Not only do we have the ability, but we’re using it. Instead of pushing changes once per week, or when a feature was “complete,” we’re deploying changes as often as we can. That means bug fixes and new features will make it to our users and contributors much, much faster. The first week we pushed seven code updates in four days with zero downtime.

Watch the performance graphs!

An example of a mid-day performance improvement.

Beyond getting fixes, features, and improvements out to users faster, we have made a number of improvements on the road to getting here.
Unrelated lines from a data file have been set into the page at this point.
-- ==== Sys2Proof/Word.lean ====
section
/-! DEFINITION. The word types of the model: 64-bit registers (R8), bytes, 64-byte sectors and 52-bit physical
addresses (R22). A sector keeps byte i at bits 8i+7 to 8i, as a data flit's payload does (R196). -/
namespace Sys2Proof

/-- A register or a hart's 64-bit value. -/
abbrev Word := BitVec 64

/-- A byte. -/
abbrev Byte := BitVec 8

/-- The 64 bytes of a sector, byte i at bits 8i+7 to 8i (R196). -/
abbrev Sector := BitVec 512

/-- A 64-bit word from a number, wrapping. -/
def w64 (n : Nat) : Word := BitVec.ofNat 64 n

end Sys2Proof
end

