/-- Every register the spec's register tables name. -/
inductive RegName where
  /-- NI_DEPO_MAP_n: R25. -/
  | niDepoMap
  /-- NI_PF_CTRL: R95. -/
  | niPfCtrl
  /-- NI_ROUTE_STATUS: R171. -/
  | niRouteStatus
  /-- RT_DEAD_CTRL: R180. -/
  | rtDeadCtrl
  /-- RT_METER_LANE_p: R185. -/
  | rtMeterLane
  /-- RT_SPARE_n_p: R192. -/
  | rtSpare
  /-- RT_METER_WHEEL_n_p_k: R186. -/
  | rtMeterWheel
  /-- NI_ROUTE_A_d: R169. -/
  | niRouteA
  /-- NI_ROUTE_B_d: R169. -/
  | niRouteB
  /-- PMU_CTL_i: R515. One for each place that has the bank. -/
  | pmuCtlStop | pmuCtlSlice | pmuCtlMp | pmuCtlAx
  /-- PMU_CNT_i: R515. One for each place that has the bank. -/
  | pmuCntStop | pmuCntSlice | pmuCntMp | pmuCntAx
  /-- PMU_ADDR_BASE: R515. One for each place that has the bank. -/
  | pmuAddrBaseStop | pmuAddrBaseSlice | pmuAddrBaseMp | pmuAddrBaseAx
  /-- PMU_ADDR_LIM: R515. One for each place that has the bank. -/
  | pmuAddrLimStop | pmuAddrLimSlice | pmuAddrLimMp | pmuAddrLimAx
  /-- PMU_BLOCK_CTRL: R515. One for each place that has the bank. -/
  | pmuBlockCtrlStop | pmuBlockCtrlSlice | pmuBlockCtrlMp | pmuBlockCtrlAx
  /-- MLG_WAY_RETIRE: R474. -/
  | mlgWayRetire
  /-- CORE_SPEC_CTRL: R61. -/
  | coreSpecCtrl
  /-- CORE_PF_CTRL: R94. -/
  | corePfCtrl
  /-- MLG_VF_k: R461. -/
  | mlgVf
  /-- MLG_CORE_STATUS: R474. -/
  | mlgCoreStatus
  /-- MLG_CORE_LIFE: R474. -/
  | mlgCoreLife
  /-- CORE_HART_MAP_h: R42. -/
  | coreHartMap
  /-- CORE_MTIME: R40. -/
  | coreMtime
  /-- CORE_MTIMECMP_h: R40. -/
  | coreMtimecmp
  /-- CORE_MEMATTR_n: R88. -/
  | coreMemattr
  /-- CORE_MEMATTR_LIM_n: R88. -/
  | coreMemattrLim
  /-- LLC_SHELF_c: R97. -/
  | llcShelf
  /-- LLC_WID_CLASS_k: R98. -/
  | llcWidClass
  /-- LLC_SHELF_CTRL: R99. -/
  | llcShelfCtrl
  /-- CORE_HOLD_CTRL: R153. -/
  | coreHoldCtrl
  /-- DIR_RETRY_CTRL: R158. -/
  | dirRetryCtrl
  /-- NI_FABRIC_CTRL: R176. -/
  | niFabricCtrl
  /-- NI_FABRIC_STATUS: R176. -/
  | niFabricStatus
  /-- NI_METER_WIDS: R187. -/
  | niMeterWids
  /-- WLD_SEAT_h: R293. -/
  | wldSeat
  /-- WLD_BELL_PAIRS_s: R299. -/
  | wldBellPairs
  /-- WLD_DEED_TABLE: R311. -/
  | wldDeedTable
  /-- WLD_DEPO_DEED_n: R312. -/
  | wldDepoDeed
  /-- WLD_GPIO_WID_k: R317. -/
  | wldGpioWid
  /-- WLD_DEBUG_INV: R320. -/
  | wldDebugInv
  /-- WLD_DEBUG_NONINV: R320. -/
  | wldDebugNoninv
  /-- WLD_REGION_n: R310. -/
  | wldRegion
  /-- WLD_REGION_LIM_n: R310. -/
  | wldRegionLim
  /-- WLD_KEY_SLOT_k: R314. -/
  | wldKeySlot
  /-- WLD_KEY_CMD: R315. -/
  | wldKeyCmd
  /-- WLD_DEED_ARG_w: R305. -/
  | wldDeedArg
  /-- WLD_DEED_CMD_w: R305. -/
  | wldDeedCmd
  /-- WLD_DEED_STATUS_w: R305. -/
  | wldDeedStatus
  /-- WLD_SLIP_BELL_w: R411. -/
  | wldSlipBell
  /-- PWR_DOM_STATUS_d: R436. -/
  | pwrDomStatus
  /-- PWR_DOM_COUNT_d: R436. -/
  | pwrDomCount
  /-- PWR_DOM_REQ: R437. -/
  | pwrDomReq
  /-- PWR_REFUSER_COUNT_k: R440. -/
  | pwrRefuserCount
  /-- PWR_MODE_STATUS: R444. -/
  | pwrModeStatus
  /-- PWR_MODE_CTRL: R444. -/
  | pwrModeCtrl
  /-- PWR_WAKE_EN: R444. -/
  | pwrWakeEn
  /-- PWR_WATCH_CFG: R451. -/
  | pwrWatchCfg
  /-- PWR_WATCH_STATUS: R451. -/
  | pwrWatchStatus
  /-- PWR_LIMIT_CTRL: R458. -/
  | pwrLimitCtrl
  /-- PWR_LIMIT_STATUS: R458. -/
  | pwrLimitStatus
  /-- MLG_CTRL: R473. -/
  | mlgCtrl
  /-- MLG_STATUS: R473. -/
  | mlgStatus
  /-- ANL_CTRL: R506. -/
  | anlCtrl
  /-- ANL_STATUS: R506. -/
  | anlStatus
  /-- ANL_NEXT_SEQ: R506. -/
  | anlNextSeq
  /-- ANL_CALENDAR: R506. -/
  | anlCalendar
  /-- ANL_CAL_SET: R506. -/
  | anlCalSet
  /-- ANL_RATE_n: R507. -/
  | anlRate
  /-- ANL_SNAP_s_k: R508. -/
  | anlSnap
  /-- PMU_FOLIO_CTRL: R518. -/
  | pmuFolioCtrl
  /-- PMU_FOLIO_BUF: R518. -/
  | pmuFolioBuf
  /-- PMU_FOLIO_RING: R518. -/
  | pmuFolioRing
  /-- PMU_FOLIO_STATUS: R518. -/
  | pmuFolioStatus
  /-- KPR_STATUS: R404. -/
  | kprStatus
  /-- KPR_WDT: R404. -/
  | kprWdt
  /-- KPR_DEBUG_CONSENT: R405. -/
  | kprDebugConsent
  /-- KPR_LIMIT_COUNT: R404. -/
  | kprLimitCount
  /-- CUR_CTRL: R386. -/
  | curCtrl
  /-- CUR_XIP: R386. -/
  | curXip
  /-- CUR_STATUS: R386. -/
  | curStatus
  /-- MP_CFG: R285. -/
  | mpCfg
  /-- MP_STATUS: R286. -/
  | mpStatus
  /-- MP_LOCAL_TOP: R287. -/
  | mpLocalTop
  /-- MP_LANE_RETIRE: R287. -/
  | mpLaneRetire
  /-- MP_SCRUB_CTRL: R288. -/
  | mpScrubCtrl
  /-- MP_SCRUB_STATUS: R288. -/
  | mpScrubStatus
  /-- MP_ERR_COUNT: R289. -/
  | mpErrCount
  /-- AXG_PORT_CTRL: R255. -/
  | axgPortCtrl
  /-- AXG_PORT_STATUS: R256. -/
  | axgPortStatus
  /-- AXG_ANNEX_ID: R257. -/
  | axgAnnexId
  /-- AXG_LINK_COUNT: R257. -/
  | axgLinkCount
  /-- AXG_QSTATUS: R254. -/
  | axgQstatus
  /-- AXG_DECLARED: R257. -/
  | axgDeclared
  /-- AXG_FENCE: R541. -/
  | axgFence
  /-- AXG_AGENT_CFG_j: R237. -/
  | axgAgentCfg
  /-- AXG_GRANT_j: R240. -/
  | axgGrant
  /-- AXG_WIN_n: R242. -/
  | axgWin
  /-- AXG_WIN_LIM_n: R242. -/
  | axgWinLim
  /-- AXG_MMIO_n: R247. -/
  | axgMmio
  /-- AXG_MMIO_LIM_n: R247. -/
  | axgMmioLim
  /-- AXG_WIN_CTRL: R245. -/
  | axgWinCtrl
  /-- HP_PORT_CFG: R356. -/
  | hpPortCfg
  /-- HP_PORT_STATUS: R356. -/
  | hpPortStatus
  /-- HP_RC_CTRL_k: R365. -/
  | hpRcCtrl
  /-- HP_RC_STATUS_k: R365. -/
  | hpRcStatus
  /-- HP_RID_WID_n: R358. -/
  | hpRidWid
  /-- HP_EP_CFG: R366. -/
  | hpEpCfg
  /-- HP_VI_CFG_i: R367. -/
  | hpViCfg
  /-- HP_VI_APER_i: R368. -/
  | hpViAper
  /-- HP_TQ_RING_q: R369. -/
  | hpTqRing
  /-- HP_TQ_CPL_q: R369. -/
  | hpTqCpl
  /-- HP_TQ_TAIL_q: R369. -/
  | hpTqTail
  /-- HP_TQ_CPL_HEAD_q: R369. -/
  | hpTqCplHead
  /-- HP_TQ_STATUS_q: R369. -/
  | hpTqStatus
  /-- HP_TQ_CTRL_q: R369. -/
  | hpTqCtrl
  /-- DE_ENG_STATUS: R326. -/
  | deEngStatus
  /-- DE_CH_CFG_c: R326. -/
  | deChCfg
  /-- DE_CH_RING_c: R327. -/
  | deChRing
  /-- DE_CH_CPL_c: R327. -/
  | deChCpl
  /-- DE_CH_TAIL_c: R327. -/
  | deChTail
  /-- DE_CH_CPL_HEAD_c: R327. -/
  | deChCplHead
  /-- DE_CH_STATUS_c: R327. -/
  | deChStatus
  /-- DE_CH_CTRL_c: R327. -/
  | deChCtrl
  /-- DE_CH_MSI_c: R327. -/
  | deChMsi
  /-- DE_CH_ALIVE_c: R327. -/
  | deChAlive
  /-- DE_SCAN_CFG_s: R346. -/
  | deScanCfg
  /-- DE_SCAN_START_s: R346. -/
  | deScanStart
  /-- DE_SCAN_LEN_s: R346. -/
  | deScanLen
  /-- DE_SCAN_PERIOD_s: R346. -/
  | deScanPeriod
  /-- DE_SCAN_EXPECT_s: R346. -/
  | deScanExpect
  /-- DE_SCAN_RESULT_s: R346. -/
  | deScanResult
  /-- DE_SCAN_STATUS_s: R346. -/
  | deScanStatus
  /-- CUR_MTIME_LO: R385. -/
  | curMtimeLo
  /-- CUR_MTIME_HI: R385. -/
  | curMtimeHi
  /-- CUR_MTIMECMP_LO: R385. -/
  | curMtimecmpLo
  /-- CUR_MTIMECMP_HI: R385. -/
  | curMtimecmpHi
  /-- CUR_INT_PEND: R385. -/
  | curIntPend
  /-- CUR_INT_EN: R385. -/
  | curIntEn
  /-- CUR_WDT_KICK: R385. -/
  | curWdtKick
  /-- CUR_FLASH_ADDR: R385. -/
  | curFlashAddr
  /-- CUR_FLASH_CMD: R385. -/
  | curFlashCmd
  /-- CUR_FLASH_STATUS: R385. -/
  | curFlashStatus
  /-- CUR_SLIP_ADDR: R414. -/
  | curSlipAddr
  /-- CUR_SLIP_CTRL: R414. -/
  | curSlipCtrl
  /-- CUR_SLIP_STATUS: R414. -/
  | curSlipStatus
  /-- vendor_n_imp_id: R489. One for each place that has the bank. -/
  | rasVendorCore | rasVendorSlice | rasVendorStop | rasVendorMp | rasVendorAx | rasVendorHp | rasVendorDe | rasVendorSvc
  /-- bank_info: R489. One for each place that has the bank. -/
  | rasBankInfoCore | rasBankInfoSlice | rasBankInfoStop | rasBankInfoMp | rasBankInfoAx | rasBankInfoHp | rasBankInfoDe | rasBankInfoSvc
  /-- valid_summary: R489. One for each place that has the bank. -/
  | rasValidCore | rasValidSlice | rasValidStop | rasValidMp | rasValidAx | rasValidHp | rasValidDe | rasValidSvc
  /-- control_i: R489. One for each place that has the bank. -/
  | rasControlCore | rasControlSlice | rasControlStop | rasControlMp | rasControlAx | rasControlHp | rasControlDe | rasControlSvc
  /-- status_i: R489. One for each place that has the bank. -/
  | rasStatusCore | rasStatusSlice | rasStatusStop | rasStatusMp | rasStatusAx | rasStatusHp | rasStatusDe | rasStatusSvc
  /-- addr_i: R489. One for each place that has the bank. -/
  | rasAddrCore | rasAddrSlice | rasAddrStop | rasAddrMp | rasAddrAx | rasAddrHp | rasAddrDe | rasAddrSvc
  /-- info_i: R490. One for each place that has the bank. -/
  | rasInfoCore | rasInfoSlice | rasInfoStop | rasInfoMp | rasInfoAx | rasInfoHp | rasInfoDe | rasInfoSvc
  /-- suppl_info_i: R490. One for each place that has the bank. -/
  | rasSupplCore | rasSupplSlice | rasSupplStop | rasSupplMp | rasSupplAx | rasSupplHp | rasSupplDe | rasSupplSvc
  /-- timestamp_i: R489. One for each place that has the bank. -/
  | rasTimeCore | rasTimeSlice | rasTimeStop | rasTimeMp | rasTimeAx | rasTimeHp | rasTimeDe | rasTimeSvc
  deriving DecidableEq, Repr
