/-! ### Home slices -/

/-- The directory states of R111. -/
inductive DState where
  | ds | dx | dox
  deriving DecidableEq, Repr

/-- A directory entry (R112). -/
structure DirEnt where
  sec : Nat
  st : DState
  busy : Bool
  fmt : Bool := false
  owner : Nat := 0
  ptrs : List Nat := []
  groups : BitVec 34 := 0
  annex : BitVec 6 := 0
  deriving DecidableEq, Repr

/-- An LLC line: one granule, two sectors (R80, R82). -/
structure LlcLine where
  gran : Nat
  v0 : Bool := false
  v1 : Bool := false
  k0 : Bool := false
  k1 : Bool := false
  d0 : Sector := 0
  d1 : Sector := 0
  p0 : Bool := false
  p1 : Bool := false
  rrpv : Nat := 2
  /-- A staging line, pinned (R103). -/
  pinned : Bool := false
  deriving DecidableEq, Repr

/-- What a home transaction waits for (R119). -/
inductive TxPhase where
  | snoops | memory | pull | ack | memWrite
  deriving DecidableEq, Repr

/-- An open transaction of a home (R119, R126). -/
structure Tx where
  sec : Nat
  pkt : Packet
  phase : TxPhase
  /-- Agents whose answer is awaited, and the owner snooped. -/
  waits : List Nat := []
  owner : Option Nat := none
  /-- Dirty data that an answer returned, with its poison. -/
  dirty : Option (Sector × Bool) := none
  /-- The owner forwarded data to the requester, and the owner's state afterwards. -/
  fwd : Bool := false
  ownerSt : Nat := 0
  ownerDead : Bool := false
  /-- A back-invalidation of a directory victim, or a flush on the home's own account. -/
  back : Bool := false
  /-- The requester's listing before the transaction. -/
  listed : Bool := false
  /-- The requester's CompAck has arrived before every snoop answer (R136). -/
  acked : Bool := false
  /-- A back-invalidation makes room for the request of this sector (R145). -/
  forSec : Option Nat := none
  /-- The write data received: data, mask, poison, atomic operation. -/
  wd : Option (Sector × BitVec 64 × Bool × Nat) := none
  deriving DecidableEq, Repr

/-- A home-queue entry (R97, R102, R119): the request, whether it is being served, and the class whose reserved entry it took. -/
structure HqEnt where
  pkt : Packet
  active : Bool
  resClass : Option Nat := none
  deriving DecidableEq, Repr

/-- A roster slot (R155, R157): its number, class of its request, and the kind of entry reserved for it (none, shared = some none, class). -/
structure RosterEnt where
  slot : Nat
  cls : Nat
  res : Option (Option Nat) := none
  deriving DecidableEq, Repr

/-- A memory message a home has decided to issue (R118, R139, R209). -/
structure MemMsg where
  tag : Nat := 0
  gran : Nat
  write : Bool
  s0 : Bool := false
  s1 : Bool := false
  d0 : Sector := 0
  d1 : Sector := 0
  m0 : BitVec 64 := 0
  m1 : BitVec 64 := 0
  p0 : Bool := false
  p1 : Bool := false
  victim : Bool := false
  wid : Nat := 0
  /-- The transaction that waits for it. -/
  forSec : Option Nat := none
  /-- An LLC prefetch's read (R92). -/
  prefetch : Option Packet := none
  /-- It drains an eviction-buffer entry, whose contents it takes when it is sent (R143). -/
  evict : Bool := false
  /-- The read's fill may allocate in the LLC; an eviction-buffer entry is reserved for it (R140). -/
  alloc : Bool := false
  resv : Bool := false
  sent : Bool := false
  deriving DecidableEq, Repr

/-- An eviction-buffer entry (R140, R143). -/
structure EvEnt where
  gran : Nat
  v0 : Bool
  v1 : Bool
  k0 : Bool
  k1 : Bool
  d0 : Sector
  d1 : Sector
  p0 : Bool
  p1 : Bool
  /-- A sector has left the entry, whose MemWrite then carries only what is dirty (R143). -/
  part : Bool := false
  deriving DecidableEq, Repr

/-- A home slice's queues and tables. -/
structure Slice where
  hq : List HqEnt := []
  spec : List Packet := []
  roster : List RosterEnt := []
  evb : List EvEnt := []
  txs : List Tx := []
  mem : List MemMsg := []
  /-- LLC ways whose retirement waits for their flush (R474). -/
  retiring : BitVec 12 := 0
  /-- Write credits in use, by target stop (R210). -/
  credits : Map Nat := []
  deriving DecidableEq, Repr

/-! ### Network interfaces and routers -/

/-- A packet waiting for injection is in the state's `outq`; this is what else an interface holds. -/
structure Ni where
  /-- The epoch hold queue (R178). -/
  hold : List Packet := []
  /-- A fence request has been received and not yet acknowledged (R175). -/
  fenceSeq : Option Nat := none
  routeMiss : Nat := 0
  absorbed : Nat := 0
  meterGaps : Nat := 0
  meterOrphans : Nat := 0
  /-- What was queued before the fence request and has not been injected (R175). -/
  before : List Packet := []
  /-- Packets queued for a lane whose slots a commit has removed: they leave as open traffic (R190). -/
  orphan : List Packet := []
  /-- The metering copies in force (R184): lanes by port * 4 + k (WID + 1, 0 none) and wheel slots by (n * 6 + p) * 64 + slot. -/
  lanes : Map Nat := []
  wheel : Map Nat := []
  /-- The LLC stride detector of an I/O stop or core, by endpoint (R92). -/
  detect : List Stream := []
  deriving DecidableEq, Repr

/-- A packet in the mesh: as the routers leave it, with what remains of its descriptor; the stop whose router or interface holds it; and whether it has gone over to the
open VC (R167, R171, R190). -/
structure Flight where
  pkt : Packet
  at_ : Nat
  onOpen : Bool := false
  deriving DecidableEq, Repr

/-- The global fence in progress (R175). -/
structure Fence where
  seq : Nat
  missing : List Nat
  /-- Part of an epoch switch (R177). -/
  switch : Bool
  deriving DecidableEq, Repr

/-! ### Memory and keys -/

/-- A stored granule: the plaintext of its two sectors under the key that sealed them, and its metadata (R265). The key is named by its
slot and the serial number of the key generation. -/
structure Granule where
  slot : Nat := 0
  gen : Nat := 0
  d0 : Sector := 0
  d1 : Sector := 0
  p0 : Bool := false
  p1 : Bool := false
  echoWid : Nat := 0
  echoSlot : Nat := 0
  keyEpoch : Nat := 0
  scrubEpoch : Nat := 0
  deriving DecidableEq, Repr

/-- What the devices returned for a read: symbol errors among the 80 symbols that are not erased, and whether the pattern lies beyond
the code (R267), for the local copy and for the partner's copy of a mirrored granule (R278). -/
structure ReadErr where
  syms : Nat := 0
  pins : List Nat := []
  partner : Nat := 0
  edcRepeats : Nat := 0
  deriving DecidableEq, Repr

/-- A memory port beside its registers. -/
structure Mp where
  /-- The copy to the partner is running (R279). -/
  resync : Bool := false
  retried : Bool := false
  /-- mtime at which the training sequence that runs began (R280). -/
  started : Nat := 0
  refreshMs : Nat := 32
  hot : Bool := false
  /-- The marginalia cache: cached bursts by port-local index div 4 (R270), oldest first. -/
  mcache : List (Nat × BitVec 4 × BitVec 4) := []
  refreshes : Nat := 0
  /-- The bank refreshed last. -/
  lastBank : Nat := 0
  deriving DecidableEq, Repr

/-- The command a deed page is running (R305, R306). -/
structure DeedCmd where
  op : Nat
  target : Nat
  slot : Nat
  page : Nat
  left : Nat
  done : Nat
  /-- The deed that the page held before its transition, while the page is flushed (R306). -/
  old : Option Word := none
  deriving DecidableEq, Repr

/-! ### The Annals -/

/-- An Annals record (R495). -/
structure AnnRec where
  seq : Nat
  time : Nat
  code : Nat
  sev : Nat
  redacted : Bool := false
  partialSnap : Bool := false
  timeUnset : Bool := false
  snapSet : Nat := 255
  stop : Nat
  unit : Nat
  wid : Nat
  suppressed : Nat := 0
  dropped : Nat := 0
  detail0 : Word
  detail1 : Word
  boot : Nat := 0
  snapshot : List Word := []
  committed : Bool := false
  deriving DecidableEq, Repr

/-- Who an event comes from (R495): stop, unit, world, and the hart if one is the source. -/
structure Source where
  stop : Nat
  unit : Nat
  wid : Nat
  hart : Option Nat := none
  deriving DecidableEq, Repr

end Sys2Proof.Machine
end

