-- ==== Sys2Proof/Machine/Types3.lean ====
section
/-! DEFINITION. Further plain data: the data engines' channels and jobs (R326 to R352), the host ports and virtual instances (R353 to R376). -/
namespace Sys2Proof.Machine

/-! ### Data engines -/

/-- The unit types of R324; `none` for a job that needs no unit. -/
inductive UnitType where
  | compactor | collator | mover | none
  deriving DecidableEq, Repr

/-- A job of a channel, a scan slot or a host transfer queue (R328, R347, R369). -/
structure Job where
  index : Nat
  /-- The scan slot whose run the job belongs to. -/
  scan : Option Nat := none
  /-- The descriptor's words. -/
  words : List Word
  /-- mtime at the fetch and at the dispatch; none before dispatch. -/
  fetched : Nat := 0
  ran : Option Nat := none
  unit : UnitType := .none
  /-- A unit of its type went to another channel while it was eligible (R351). -/
  delayed : Bool := false
  /-- The completion record, once the job has ended and its record waits for earlier ones. -/
  record : Option (List Word) := none
  /-- The job's completion sends its interrupt (R336). -/
  int : Bool := false
  /-- A queue job's reads in flight, its first failure and the host bytes received: offset and data (R370, R374). -/
  reads : List Nat := []
  status : Nat := 0
  got : List (Nat × Nat × BitVec 4096) := []
  /-- It waits for a translation (R373). -/
  transl : Bool := false
  deriving DecidableEq, Repr

/-- A copy channel beside its registers: its jobs in index order, the cost used and the unit-time used in this window, and its deficits, by unit type
compactor, collator, mover (R348 to R350). -/
structure Chan where
  jobs : List Job := []
  used : Nat := 0
  spent : List Nat := [0, 0, 0]
  deficit : List Nat := [0, 0, 0]
  /-- The destinations of jobs that a reset has squashed, address and length: their bytes are unspecified (R329, R337). -/
  blur : List (Nat × Nat) := []
  deriving DecidableEq, Repr

/-- A scan slot's run: bytes done and the STATE so far (R347). -/
structure Scan where
  pos : Nat := 0
  st : Word := 0
  deriving DecidableEq, Repr

/-- A data engine. -/
structure Engine where
  chans : Map Chan := []
  scans : Map Scan := []
  /-- The next channel of the weighted and of the zero-weight round robin, by unit type. -/
  ptrW : List Nat := [0, 0, 0]
  ptrZ : List Nat := [0, 0, 0]
  /-- mtime at the start of this 1 ms window. -/
  window : Nat := 0
  deriving DecidableEq, Repr

/-! ### Host ports -/

/-- What a host port sends on a link. -/
inductive TlpKind where
  | memRead | memWrite | cfgRead | cfgWrite | completion | translation | invalComplete | msix | intA (on : Bool)
  deriving DecidableEq, Repr

/-- A completion's status (R357, R359). -/
inductive CplStatus where
  | ok | ur | ca
  deriving DecidableEq, Repr

/-- A packet that a host port sends (R357, R370). -/
structure Tlp where
  kind : TlpKind
  rid : Nat := 0
  tag : Nat := 0
  addr : Nat := 0
  len : Nat := 0
  data : Nat := 0
  status : CplStatus := .ok
  poison : Bool := false
  ro : Bool := false
  translated : Bool := false
  deriving DecidableEq, Repr

/-- Why an outbound non-posted request is open. -/
inductive OutKind where
  | fabric (p : Packet)
  | queue (q index off : Nat)
  | transl (q index : Nat)
  deriving DecidableEq, Repr

/-- An outbound request whose completion is awaited (R357, R374): root port, tag, and whether its data will be discarded. -/
structure OutReq where
  tag : Nat
  rp : Nat := 0
  kind : OutKind
  len : Nat := 0
  discard : Bool := false
  /-- The function and host address of a queue's read (R373). -/
  fn : Nat := 0
  addr : Nat := 0
  deriving DecidableEq, Repr

/-- A virtual function (R368, R372 to R375). -/
structure Vf where
  bme : Bool := false
  ats : Bool := false
  msixEn : Bool := false
  msixMask : Bool := false
  /-- The MSI-X table: address, data and mask by vector. -/
  vecAddr : Map Word := []
  vecData : Map Word := []
  vecMask : BitVec 8 := 0xFF
  pend : BitVec 8 := 0
  /-- Invalidation Requests waiting for the end of a reset, or for reads: tag and the reads awaited. -/
  inval : List (Nat × List Nat) := []
  /-- The instance is removed when its reset ends (R375). -/
  removing : Bool := false
  deriving DecidableEq, Repr

/-- HP0's physical function (R366, R372). -/
structure Pf where
  bme : Bool := false
  msixEn : Bool := false
  msixMask : Bool := false
  vecAddr : Word := 0
  vecData : Word := 0
  vecMask : Bool := true
  pend : Bool := false
  /-- Interrupt Disable, and INTA asserted. -/
  intDis : Bool := false
  intA : Bool := false
  vfEnable : Bool := false
  deriving DecidableEq, Repr

/-- An entry of the translation cache (R373): function, page of the untranslated and of the translated address, log2 of its size. -/
structure AtcEnt where
  fn : Nat
  va : Nat
  pa : Nat
  log : Nat
  deriving DecidableEq, Repr

/-- A host port beside its registers. -/
structure Hp where
  /-- Links in training. -/
  training : BitVec 4 := 0
  /-- The configuration space of the root ports: dwords by root port * 1024 + index. -/
  cfg : Map (BitVec 32) := []
  out : List Tlp := []
  outst : List OutReq := []
  atc : List AtcEnt := []
  /-- HP0_PERST0_N is asserted (R527). -/
  perst : Bool := true
  deriving DecidableEq, Repr

/-- Where an inbound request leads in the endpoint role (R366, R368). `cfg` is a configuration write of a control of function i, 0 the PF: the spec leaves the
layout of configuration space to PCIe, so the address is a number of the model's own (MSI-X control, ATS, Interrupt Disable, VF Enable, and the PF's vector). (DESIGN CHOICE, assumption 48.) -/
inductive EpTarget where
  | pfBar0 | vfBar0 (i : Fin 62) | vfBar2 (i : Fin 62) | cfg (i : Fin 62)
  deriving DecidableEq, Repr

/-- An inbound request (R358, R360, R361): address, in the endpoint role the offset in the BAR it names; bytes; requester ID and tag. -/
structure InTlp where
  addr : Word
  len : BitVec 13
  rid : BitVec 16 := 0
  tag : BitVec 14 := 0
  ro : Bool := false
  ido : Bool := false
  poison : Bool := false
  target : Option EpTarget := none
  /-- A Translation Request, an I/O request or a Compare-and-Swap, which the port does not support (R354). -/
  unsupported : Bool := false
  deriving DecidableEq, Repr

/-- An AER error (R362). -/
inductive PcieErr where
  | correctable | nonFatal | fatal | poisoned
  deriving DecidableEq, Repr

end Sys2Proof.Machine
end

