-- ==== Sys2Proof/Syntax.lean ====
section
/-! DEFINITION. The commands of the device: one constructor for each row of the spec's table of operations and events, with the
row's operands. The commands whose agents may wait for answers to accesses of their own come first, and then the others; each group is in the table's order. What the state does not determine (what a translation found, what a sensor read, what a peer sent) is an
operand of the command that brings it. -/
namespace Sys2Proof

open Sys2Proof.Machine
  • Simplified and automated our deployment process.
  • Automated test coverage of the client-side parts of the code.
  • Made our tests run as close to check-in time as currently possible.
  • Added the ability to dark launch and use feature flags to integrate continuously.
  • Started graphing hundreds of application metrics in real-time.
  • Made our staging servers consistent and up-to-date environments.
  • Improved our planning process for predictability.
  • And a lot more…

Those are all necessary for us to deploy continuously, but they are also great things to have by themselves. The road to get here has been long, but filled with positive changes along the way.

So what will be different? How will this affect our users and contributors?

Primarily, our users will have a better experience, as issues we discover won’t be around very long. More subtly, during this process we have eliminated downtime from all but the rarest and most complex of code changes, we’ve dramatically improved our confidence in the code we push, and we’re able to objectively monitor and improve in ways we haven’t been able to before.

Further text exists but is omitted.